= Indian Sudoku Championship =

Annual national Sudoku contest

The Indian Sudoku Championship (commonly abbreviated as 'ISC') is an annual national contest held in India to crown the Indian Sudoku Champion and to select the national team for the Asian Sudoku Championship and World Sudoku Championship. It usually consists of multiple rounds of solving various classic sudoku and its variants, and the scores of players are aggregated for the final rankings. It is conducted by Logic Masters India (commonly abbreviated as 'LMI'), which is the Indian affiliate of the World Puzzle Federation.

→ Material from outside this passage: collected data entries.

-- ==== Sys2Proof/Machine/State.lean ====
section
/-! DEFINITION. The state of the block (10_state.md), why a step stops, and the state after reset
(70_reset_and_hazards.md R130, 10_state.md R22). -/

namespace Sys2Proof.Machine

/-- The Reader State record `RS[r]` (R10). -/
structure ReaderState where
  /-- `bit_count`: bits accepted in the current frame, the position of the next bit (R11). -/
  bitCount : Position
  /-- `parity0_sum`: running sum of the bits at positions 1-12 (R12). -/
  parity0Sum : ParitySum
  /-- `parity1_sum`: running sum of the bits at positions 13-24 (R12). -/
  parity1Sum : ParitySum
  /-- `facility_code`: left-shift accumulator of positions 1-8 (R14). -/
  facilityCode : FacilityCode
  /-- `card_code`: left-shift accumulator of positions 9-24 (R14). -/
  cardCode : CardCode
  /-- `full_code`: `{facility_code, card_code}`, written at position 25 (R15). -/
  fullCode : FullCode
  /-- `leading_parity_bit`: the bit received at position 0 (R16). -/
  leadingParityBit : Bool
  /-- `trailing_parity_bit`: the bit received at position 25 (R16). -/
  trailingParityBit : Bool
  /-- `code_valid`: the validator's result for the current frame (R17). -/
  codeValid : Bool
  deriving DecidableEq, Repr

/-- The frame timer `TM[r]` (R18). -/
structure FrameTimer where
  /-- `armed`: an expiry is pending. -/
  armed : Bool
  /-- `count`: ticks left before expiry, `TW` bits. A number, since `TW` is a parameter; that it
  stays below `2^TW` is part of the invariant (assumption 9). -/
  count : Nat
  deriving DecidableEq, Repr

/-- The cause of a notification, under the names of R47. `fin_cause` has two bits and all four codes
have a name, so a name is as good as the code (`Cause.code`; assumption 12). -/
inductive Cause where
  /-- `NONE`: completed, both parity checks passed. -/
  | none
  /-- `INCOMPLETE`: the timer expired on an Open frame (R111). -/
  | incomplete
  /-- `PARITY`: completed, at least one parity check failed (R112). -/
  | parity
  /-- `OVERRUN`: a bit arrived at a position above 25 (R113). -/
  | overrun
  deriving DecidableEq, Repr

/-- The output register `OUT[r]` (R20). -/
structure OutputRegister where
  /-- `fin_strobe`: 1 for the one step after a finalization. -/
  finStrobe : Bool
  /-- `fin_ok`: the notification reports a valid result. -/
  finOk : Bool
  /-- `fin_cause`: the cause (R47). -/
  finCause : Cause
  /-- `fin_even_fail`: the even-parity check failed (R48). -/
  finEvenFail : Bool
  /-- `fin_odd_fail`: the odd-parity check failed (R48). -/
  finOddFail : Bool
  /-- `fin_facility`: `facility_code` at finalization. -/
  finFacility : FacilityCode
  /-- `fin_card`: `card_code` at finalization. -/
  finCard : CardCode
  /-- `fin_full`: `full_code` at finalization. -/
  finFull : FullCode
  deriving DecidableEq, Repr

/-- One reader's slice: everything reader `r` has, shared with no other (R33). -/
structure Slice where
  /-- `RS[r]`. -/
  rs : ReaderState
  /-- `TM[r]`. -/
  tm : FrameTimer
  /-- `OUT[r]`. -/
  out : OutputRegister
  deriving DecidableEq, Repr

/-- What the environment drives on the input ports in one cycle (R40). -/
structure StepInput where
  /-- The step word `S` of R41: `rst`, `tick` and every reader's two lines. -/
  word : Nat
  /-- The level of `cfg_trace`. -/
  cfgTrace : Bool
  deriving DecidableEq, Repr

/-- The block, its parameters and the environment's side of its ports. -/
structure State where
  /-- `TW` (R4), constant while the block runs (R133). -/
  tw : Nat
  /-- `TIMEOUT_TICKS` (R4), constant while the block runs (R133). -/
  timeoutTicks : Nat
  /-- The slices of readers `0, 1, ...`; their number is `N_READERS` (R10, R31). -/
  slices : List Slice
  /-- The input ports in the current cycle: what the next step samples (assumption 1). -/
  input : StepInput
  /-- The input ports in the cycles after this one, in order (assumption 1). -/
  schedule : List StepInput
  deriving DecidableEq, Repr

/-- Why the machine stops with a fault: never. "The block has no fault outcome" (00_scope.md R7);
every error class is a notification, after which the machine goes on (R110). -/
inductive Fault where
  deriving DecidableEq, Repr

/-- Why a step has no meaning (R7). -/
inductive Refusal where
  /-- Raised by an arm of exec whose instruction has no meaning yet. Safe. No arm raises it now. -/
  | notModelled (mnemonic : String)
  /-- Raised by COLLIDE: edges on both lines of this reader in one step, to which the spec gives no
  behaviour (R96). The whole step is refused. Safe. -/
  | collide (reader : Nat)
  /-- Raised by an event for a reader the block does not have. No port carries such an event (R31),
  so no step raises it (assumption 5). Safe. -/
  | noSuchReader (reader : Nat)
  /-- Raised by the step when the input word has a bit where the block has no port (R41;
  assumption 6). Safe. -/
  | wordTooWide
  /-- Raised by the step of a machine whose parameter set is illegal: such a machine is not built
  (R5, R116; assumption 4). Safe. -/
  | illegalParameters
  deriving DecidableEq, Repr

/-- The parameter set of the block a state belongs to; `N_READERS` is the number of slices. -/
def State.config (s : State) : Config := ⟨s.slices.length, s.tw, s.timeoutTicks⟩

/-- Every field of a slice at its reset value (R22). -/
def Slice.zero : Slice where
  rs := ⟨0, 0, 0, 0, 0, 0, false, false, false⟩
  tm := ⟨false, 0⟩
  out := ⟨false, false, .none, false, false, 0, 0, 0⟩

/-- The block of parameter set `c` right after reset (R22, R130), the input ports low and nothing
scheduled (assumption 1). -/
def State.resetOf (c : Config) : State where
  tw := c.tw
  timeoutTicks := c.timeoutTicks
  slices := List.replicate c.nReaders Slice.zero
  input := ⟨0, false⟩
  schedule := []

/-- The machine built for a parameter set: none for an illegal one (R5). -/
def State.build? (c : Config) : Option State :=
  if c.Legal then some (State.resetOf c) else none

/-- The machine right after reset, in the reference parameter set (assumption 3). -/
def State.reset : State := State.resetOf Config.reference

end Sys2Proof.Machine
end

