/-- R33: an event of a reader changes that reader's slice alone, by what `reactTo` says; RESET
reaches every reader. Nothing else of the state changes. -/
def Obligations.EventChangesOnlyItsReader : Prop :=
  ∀ (s t : State) (i : Instr), exec i s = .next t →
    t.tw = s.tw ∧ t.timeoutTicks = s.timeoutTicks ∧ t.input = s.input ∧ t.schedule = s.schedule ∧
    t.slices.length = s.slices.length ∧
    ∀ (r : Nat) (c : Slice), s.slices[r]? = some c →
      t.slices[r]? =
        some (if i.reader? = none ∨ i.reader? = some r then reactTo s.timeoutTicks i c else c)

/-- R8, R97: the events of different readers give the same state in every order. -/
def Obligations.ReaderOrderDoesNotMatter : Prop :=
  ∀ (s t : State) (es es' : List Instr), es.Perm es' →
    (∀ i ∈ es, i ≠ .reset) → (es.filterMap Instr.reader?).Nodup →
    runEvents es s = .next t → runEvents es' s = .next t

/-- R97: along a run, reader `r`'s slice is the one-reader machine `reactTo` run over reader `r`'s
own codes. The codes of a run's later steps stand in its schedule, and are quiet after its end: the
model's choice (assumptions 1 and 2). -/
def Obligations.RunIsProductOfReaders : Prop :=
  ∀ (k : Nat) (s t : State) (r : Nat) (c : Slice), runSteps k s = .next t →
    s.slices[r]? = some c →
    t.slices[r]? =
      some ((List.range k).foldl
        (fun c j => reactTo s.timeoutTicks (decodeEvent r (s.codeAt r j)) c) c)

/-- R97, R33: two blocks of any sizes in which a reader has the same slice, the same timeout and the
same codes for `k` steps end with the same slice of that reader, whatever the other readers do. The
codes of later steps are held as in assumptions 1 and 2. -/
def Obligations.OtherReadersDoNotInterfere : Prop :=
  ∀ (k : Nat) (s s' t t' : State) (r : Nat),
    s.timeoutTicks = s'.timeoutTicks → r < s.slices.length → s.slices[r]? = s'.slices[r]? →
    (∀ j, j < k → s.codeAt r j = s'.codeAt r j) →
    runSteps k s = .next t → runSteps k s' = .next t' → t.slices[r]? = t'.slices[r]?

/-- R103: `cfg_trace` changes no state and no output but `trace_strobe`, along a run of any
length. -/
def Obligations.TraceToggleChangesOnlyTraceStrobe : Prop :=
  ∀ (k : Nat) (s s' t : State), AgreeButTrace s s' → runSteps k s = .next t →
    ∃ t', runSteps k s' = .next t' ∧ AgreeButTrace t t' ∧
      ∀ r, (t.bundle? r).map (fun b => { b with traceStrobe := false }) =
        (t'.bundle? r).map (fun b => { b with traceStrobe := false })

/-! ## The events -/

/-- R130, R22: RESET puts every field of every reader to 0, from any state. -/
def Obligations.ResetClearsEveryField : Prop :=
  ∀ s : State, exec .reset s = .next
    { s with
      slices := List.replicate s.slices.length
        { rs := ⟨0, 0, 0, 0, 0, 0, false, false, false⟩
          tm := ⟨false, 0⟩
          out := ⟨false, false, .none, false, false, 0, 0, 0⟩ } }

/-- R91: NOP changes nothing but `fin_strobe`, which it clears. -/
def Obligations.NopClearsOnlyStrobe : Prop :=
  ∀ (s : State) (r : Nat) (c : Slice), s.slices[r]? = some c →
    exec (.nop r) s = .next
      { s with slices := s.slices.set r { c with out := { c.out with finStrobe := false } } }

/-- R84, first case: a TICK on a reader with no timer pending changes nothing but `fin_strobe`. -/
def Obligations.TickWithNoTimerPending : Prop :=
  ∀ (s : State) (r : Nat) (c : Slice), s.slices[r]? = some c → c.tm.armed = false →
    exec (.tick r) s = .next
      { s with slices := s.slices.set r { c with out := { c.out with finStrobe := false } } }

/-- R84, third case: a TICK with `count >= 2` counts down. -/
def Obligations.TickCountsDown : Prop :=
  ∀ (s : State) (r : Nat) (c : Slice), s.slices[r]? = some c → c.tm.armed = true →
    2 ≤ c.tm.count →
    exec (.tick r) s = .next
      { s with
        slices := s.slices.set r
          { c with tm := ⟨true, c.tm.count - 1⟩, out := { c.out with finStrobe := false } } }

/-- R85: the TICK that finds `count <= 1` ends a frame INCOMPLETE, `fin_ok = 0` whatever `code_valid`
is, disarms the timer and leaves every field of the Reader State but `bit_count`. -/
def Obligations.TickTimesOutOpenFrame : Prop :=
  ∀ (s : State) (r : Nat) (c : Slice), s.slices[r]? = some c → c.tm.armed = true →
    c.tm.count ≤ 1 → c.rs.bitCount ≠ 0 →
    exec (.tick r) s = .next
      { s with
        slices := s.slices.set r
          { rs := { c.rs with bitCount := 0 }
            tm := ⟨false, 0⟩
            out :=
              { finStrobe := true, finOk := false, finCause := .incomplete
                finEvenFail := false, finOddFail := false
                finFacility := c.rs.facilityCode, finCard := c.rs.cardCode
                finFull := c.rs.fullCode } } }

/-- R86: an expiry on an Idle reader makes no notification and leaves the Reader State. -/
def Obligations.TickExpiryOnIdleIsSilent : Prop :=
  ∀ (s : State) (r : Nat) (c : Slice), s.slices[r]? = some c → c.tm.armed = true →
    c.tm.count ≤ 1 → c.rs.bitCount = 0 →
    exec (.tick r) s = .next
      { s with
        slices := s.slices.set r
          { c with tm := ⟨false, 0⟩, out := { c.out with finStrobe := false } } }

/-- R61: BIT0 (`v = 0`) and BIT1 (`v = 1`) at position 0 start a frame: every field of the Reader
State is rewritten, and the timer is armed. -/
def Obligations.BitAtPositionZeroStartsFrame : Prop :=
  ∀ (s : State) (r : Nat) (v : Bool) (c : Slice), s.slices[r]? = some c → c.rs.bitCount = 0 →
    exec (.ofBit r v) s = .next
      { s with
        slices := s.slices.set r
          { rs :=
              { bitCount := 1, parity0Sum := 0, parity1Sum := 0, facilityCode := 0, cardCode := 0
                fullCode := 0, leadingParityBit := v, trailingParityBit := false
                codeValid := false }
            tm := ⟨true, s.timeoutTicks⟩
            out := { c.out with finStrobe := false } } }

/-- R62: BIT0 and BIT1 at positions 1-8. -/
def Obligations.BitAtFacilityPosition : Prop :=
  ∀ (s : State) (r : Nat) (v : Bool) (c : Slice), s.slices[r]? = some c →
    1 ≤ c.rs.bitCount.toNat → c.rs.bitCount.toNat ≤ 8 →
    exec (.ofBit r v) s = .next
      { s with
        slices := s.slices.set r
          { rs :=
              { c.rs with
                facilityCode := (c.rs.facilityCode <<< 1) ||| (if v then 1 else 0)
                parity0Sum := c.rs.parity0Sum + (if v then 1 else 0)
                bitCount := c.rs.bitCount + 1 }
            tm := ⟨true, s.timeoutTicks⟩
            out := { c.out with finStrobe := false } } }

/-- R63: BIT0 and BIT1 at positions 9-12. -/
def Obligations.BitAtEvenCardPosition : Prop :=
  ∀ (s : State) (r : Nat) (v : Bool) (c : Slice), s.slices[r]? = some c →
    9 ≤ c.rs.bitCount.toNat → c.rs.bitCount.toNat ≤ 12 →
    exec (.ofBit r v) s = .next
      { s with
        slices := s.slices.set r
          { rs :=
              { c.rs with
                cardCode := (c.rs.cardCode <<< 1) ||| (if v then 1 else 0)
                parity0Sum := c.rs.parity0Sum + (if v then 1 else 0)
                bitCount := c.rs.bitCount + 1 }
            tm := ⟨true, s.timeoutTicks⟩
            out := { c.out with finStrobe := false } } }

/-- R64: BIT0 and BIT1 at positions 13-24. -/
def Obligations.BitAtOddCardPosition : Prop :=
  ∀ (s : State) (r : Nat) (v : Bool) (c : Slice), s.slices[r]? = some c →
    13 ≤ c.rs.bitCount.toNat → c.rs.bitCount.toNat ≤ 24 →
    exec (.ofBit r v) s = .next
      { s with
        slices := s.slices.set r
          { rs :=
              { c.rs with
                cardCode := (c.rs.cardCode <<< 1) ||| (if v then 1 else 0)
                parity1Sum := c.rs.parity1Sum + (if v then 1 else 0)
                bitCount := c.rs.bitCount + 1 }
            tm := ⟨true, s.timeoutTicks⟩
            out := { c.out with finStrobe := false } } }

/-- R65 with R70 to R72, R100 and R82: BIT0 and BIT1 at position 25 complete the frame. -/
def Obligations.BitAtTrailingPositionCompletesFrame : Prop :=
  ∀ (s : State) (r : Nat) (v : Bool) (c : Slice), s.slices[r]? = some c →
    c.rs.bitCount.toNat = 25 →
    let evenOk := c.rs.parity0Sum.getLsbD 0 == c.rs.leadingParityBit
    let oddOk := (!c.rs.parity1Sum.getLsbD 0) == v
    let ok := evenOk && oddOk
    exec (.ofBit r v) s = .next
      { s with
        slices := s.slices.set r
          { rs :=
              { c.rs with
                trailingParityBit := v
                fullCode := c.rs.facilityCode ++ c.rs.cardCode
                codeValid := ok
                bitCount := 0 }
            tm := ⟨false, 0⟩
            out :=
              { finStrobe := true, finOk := ok, finCause := if ok then .none else .parity
                finEvenFail := !evenOk, finOddFail := !oddOk
                finFacility := c.rs.facilityCode, finCard := c.rs.cardCode
                finFull := c.rs.facilityCode ++ c.rs.cardCode } } }

/-- R66 with R100 and R82: BIT0 and BIT1 above position 25 drop the bit and end in OVERRUN. -/
def Obligations.BitPastFrameEndOverruns : Prop :=
  ∀ (s : State) (r : Nat) (v : Bool) (c : Slice), s.slices[r]? = some c →
    26 ≤ c.rs.bitCount.toNat →
    exec (.ofBit r v) s = .next
      { s with
        slices := s.slices.set r
          { rs := { c.rs with codeValid := false, bitCount := 0 }
            tm := ⟨false, 0⟩
            out :=
              { finStrobe := true, finOk := false, finCause := .overrun
                finEvenFail := false, finOddFail := false
                finFacility := c.rs.facilityCode, finCard := c.rs.cardCode
                finFull := c.rs.fullCode } } }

Of the 15 national championships held so far, 9 have been won by Rohan Rao, 3 by Ritesh Gupta, 2 by Rishi Puri and 1 by Prasanna Seshadri. The latest ISC was held on 12 December 2021 and was won by 9-time champion Rohan Rao.

The national teams have been representing India at the World Sudoku Championship since 2007.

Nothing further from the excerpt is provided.